Aim of the exercise:
Answer with a single number: how many lines in the listing below include "exec"?

BEGIN Input for this task

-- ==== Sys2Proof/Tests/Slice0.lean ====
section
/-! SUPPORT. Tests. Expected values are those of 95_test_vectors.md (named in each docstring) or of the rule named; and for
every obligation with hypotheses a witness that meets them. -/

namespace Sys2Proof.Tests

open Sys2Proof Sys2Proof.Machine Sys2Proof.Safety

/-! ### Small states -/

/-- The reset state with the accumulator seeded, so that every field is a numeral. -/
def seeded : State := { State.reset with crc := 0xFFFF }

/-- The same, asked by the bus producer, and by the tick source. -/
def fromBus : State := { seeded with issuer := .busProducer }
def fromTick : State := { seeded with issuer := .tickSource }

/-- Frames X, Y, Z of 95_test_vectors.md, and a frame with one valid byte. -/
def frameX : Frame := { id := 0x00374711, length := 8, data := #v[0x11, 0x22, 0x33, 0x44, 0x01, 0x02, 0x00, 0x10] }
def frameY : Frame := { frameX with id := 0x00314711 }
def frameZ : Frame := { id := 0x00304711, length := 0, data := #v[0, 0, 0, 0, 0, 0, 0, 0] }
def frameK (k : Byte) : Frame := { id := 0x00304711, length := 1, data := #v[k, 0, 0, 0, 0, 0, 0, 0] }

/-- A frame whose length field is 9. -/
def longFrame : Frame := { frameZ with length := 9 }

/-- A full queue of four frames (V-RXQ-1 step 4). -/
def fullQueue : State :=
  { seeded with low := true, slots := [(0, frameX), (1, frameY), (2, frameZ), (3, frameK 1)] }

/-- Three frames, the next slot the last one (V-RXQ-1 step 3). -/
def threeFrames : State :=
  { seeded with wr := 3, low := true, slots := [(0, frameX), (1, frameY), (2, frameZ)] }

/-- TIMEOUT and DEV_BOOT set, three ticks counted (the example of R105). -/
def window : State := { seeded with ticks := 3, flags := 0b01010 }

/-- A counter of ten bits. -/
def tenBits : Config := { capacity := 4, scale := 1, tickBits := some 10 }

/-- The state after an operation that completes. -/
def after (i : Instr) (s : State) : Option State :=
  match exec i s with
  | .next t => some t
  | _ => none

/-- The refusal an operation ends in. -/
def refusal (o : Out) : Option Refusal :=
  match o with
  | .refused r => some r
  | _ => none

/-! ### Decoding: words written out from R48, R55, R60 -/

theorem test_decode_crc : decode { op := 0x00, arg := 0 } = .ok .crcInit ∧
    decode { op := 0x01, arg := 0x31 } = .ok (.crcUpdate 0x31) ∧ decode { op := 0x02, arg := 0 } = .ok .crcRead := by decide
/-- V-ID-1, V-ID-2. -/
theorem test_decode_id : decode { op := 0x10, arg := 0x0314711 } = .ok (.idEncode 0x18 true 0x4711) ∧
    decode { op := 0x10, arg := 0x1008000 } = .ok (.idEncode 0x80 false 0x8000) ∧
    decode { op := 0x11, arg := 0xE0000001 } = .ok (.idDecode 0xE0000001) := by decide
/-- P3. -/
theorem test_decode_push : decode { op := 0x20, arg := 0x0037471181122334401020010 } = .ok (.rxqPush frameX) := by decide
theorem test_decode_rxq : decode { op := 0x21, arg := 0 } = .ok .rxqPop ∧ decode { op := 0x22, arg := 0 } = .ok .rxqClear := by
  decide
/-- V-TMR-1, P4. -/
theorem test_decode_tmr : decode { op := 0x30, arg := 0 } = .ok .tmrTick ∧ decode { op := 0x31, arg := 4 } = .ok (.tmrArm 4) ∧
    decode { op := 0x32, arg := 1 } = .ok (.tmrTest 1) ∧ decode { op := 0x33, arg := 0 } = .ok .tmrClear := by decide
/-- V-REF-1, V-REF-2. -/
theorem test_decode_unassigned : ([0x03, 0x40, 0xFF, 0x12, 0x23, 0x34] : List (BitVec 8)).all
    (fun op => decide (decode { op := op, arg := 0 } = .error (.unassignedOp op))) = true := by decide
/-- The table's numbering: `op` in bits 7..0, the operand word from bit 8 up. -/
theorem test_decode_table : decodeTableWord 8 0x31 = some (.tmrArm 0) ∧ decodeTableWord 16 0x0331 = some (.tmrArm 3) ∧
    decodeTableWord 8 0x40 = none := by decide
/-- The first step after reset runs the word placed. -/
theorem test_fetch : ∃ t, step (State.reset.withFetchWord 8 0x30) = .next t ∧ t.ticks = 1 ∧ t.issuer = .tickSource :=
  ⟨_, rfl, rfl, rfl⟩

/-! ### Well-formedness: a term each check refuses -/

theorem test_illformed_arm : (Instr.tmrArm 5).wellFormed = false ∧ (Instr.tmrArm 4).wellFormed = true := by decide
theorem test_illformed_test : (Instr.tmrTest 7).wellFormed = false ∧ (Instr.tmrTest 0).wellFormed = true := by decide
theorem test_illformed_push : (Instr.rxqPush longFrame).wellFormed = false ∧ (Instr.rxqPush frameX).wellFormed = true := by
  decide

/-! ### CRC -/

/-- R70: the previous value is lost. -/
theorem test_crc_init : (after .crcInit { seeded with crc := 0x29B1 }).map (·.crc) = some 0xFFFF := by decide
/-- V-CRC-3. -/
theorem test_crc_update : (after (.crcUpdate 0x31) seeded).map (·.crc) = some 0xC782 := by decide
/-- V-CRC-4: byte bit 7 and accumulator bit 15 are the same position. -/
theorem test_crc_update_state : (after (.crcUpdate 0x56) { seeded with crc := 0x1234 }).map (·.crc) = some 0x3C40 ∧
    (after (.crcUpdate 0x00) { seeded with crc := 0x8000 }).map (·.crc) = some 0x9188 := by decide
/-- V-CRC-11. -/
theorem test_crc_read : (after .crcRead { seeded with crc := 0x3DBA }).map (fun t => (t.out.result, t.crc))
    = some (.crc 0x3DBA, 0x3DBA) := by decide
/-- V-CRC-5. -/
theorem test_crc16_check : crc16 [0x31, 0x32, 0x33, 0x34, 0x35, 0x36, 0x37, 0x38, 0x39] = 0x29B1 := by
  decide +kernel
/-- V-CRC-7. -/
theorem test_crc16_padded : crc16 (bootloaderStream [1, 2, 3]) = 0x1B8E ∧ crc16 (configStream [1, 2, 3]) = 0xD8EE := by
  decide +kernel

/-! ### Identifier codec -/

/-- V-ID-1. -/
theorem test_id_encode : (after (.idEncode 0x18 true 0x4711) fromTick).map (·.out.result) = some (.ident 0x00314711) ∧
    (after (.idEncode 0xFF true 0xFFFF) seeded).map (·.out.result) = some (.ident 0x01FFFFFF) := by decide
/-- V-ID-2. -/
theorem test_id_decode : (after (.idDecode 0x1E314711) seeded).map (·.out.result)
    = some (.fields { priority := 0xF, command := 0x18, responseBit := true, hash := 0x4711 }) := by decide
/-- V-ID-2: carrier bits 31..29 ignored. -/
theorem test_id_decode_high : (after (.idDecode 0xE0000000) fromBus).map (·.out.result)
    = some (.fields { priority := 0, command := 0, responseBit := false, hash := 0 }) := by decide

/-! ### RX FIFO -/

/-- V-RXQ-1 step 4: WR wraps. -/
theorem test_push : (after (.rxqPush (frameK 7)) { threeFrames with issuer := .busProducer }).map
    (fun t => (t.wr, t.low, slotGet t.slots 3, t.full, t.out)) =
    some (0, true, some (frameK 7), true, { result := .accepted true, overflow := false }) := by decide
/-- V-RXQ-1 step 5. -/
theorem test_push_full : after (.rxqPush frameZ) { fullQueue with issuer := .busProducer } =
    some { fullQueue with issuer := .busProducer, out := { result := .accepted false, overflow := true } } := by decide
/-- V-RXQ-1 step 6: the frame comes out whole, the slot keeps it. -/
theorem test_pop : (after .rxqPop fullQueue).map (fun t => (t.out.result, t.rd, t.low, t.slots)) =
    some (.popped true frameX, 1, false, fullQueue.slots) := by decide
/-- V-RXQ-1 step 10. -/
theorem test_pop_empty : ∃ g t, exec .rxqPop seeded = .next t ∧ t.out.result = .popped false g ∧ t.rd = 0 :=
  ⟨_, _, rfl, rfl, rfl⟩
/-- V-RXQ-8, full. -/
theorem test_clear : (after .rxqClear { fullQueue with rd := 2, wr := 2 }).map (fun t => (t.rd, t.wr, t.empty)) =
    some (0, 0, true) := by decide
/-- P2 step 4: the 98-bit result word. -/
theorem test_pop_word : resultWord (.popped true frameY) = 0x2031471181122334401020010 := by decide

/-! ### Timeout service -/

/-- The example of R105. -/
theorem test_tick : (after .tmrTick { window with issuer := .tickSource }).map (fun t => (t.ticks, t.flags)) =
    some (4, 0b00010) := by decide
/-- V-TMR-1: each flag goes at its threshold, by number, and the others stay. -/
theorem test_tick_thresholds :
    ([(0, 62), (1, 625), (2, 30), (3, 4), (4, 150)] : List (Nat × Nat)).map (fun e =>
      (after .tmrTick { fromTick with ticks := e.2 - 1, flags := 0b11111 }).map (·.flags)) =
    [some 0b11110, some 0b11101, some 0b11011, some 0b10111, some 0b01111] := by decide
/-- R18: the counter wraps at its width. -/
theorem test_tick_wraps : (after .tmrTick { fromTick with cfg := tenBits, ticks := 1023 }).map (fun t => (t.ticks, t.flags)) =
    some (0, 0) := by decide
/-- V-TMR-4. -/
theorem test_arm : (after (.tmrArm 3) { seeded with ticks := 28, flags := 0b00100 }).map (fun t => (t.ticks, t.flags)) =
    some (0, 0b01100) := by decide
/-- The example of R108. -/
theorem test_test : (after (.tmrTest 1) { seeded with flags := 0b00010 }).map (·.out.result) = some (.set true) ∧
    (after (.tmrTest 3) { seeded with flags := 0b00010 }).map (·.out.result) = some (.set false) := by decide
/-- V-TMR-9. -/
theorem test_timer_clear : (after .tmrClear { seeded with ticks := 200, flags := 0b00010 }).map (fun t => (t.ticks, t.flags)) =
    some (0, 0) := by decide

END Input for this task

Output of the task:
2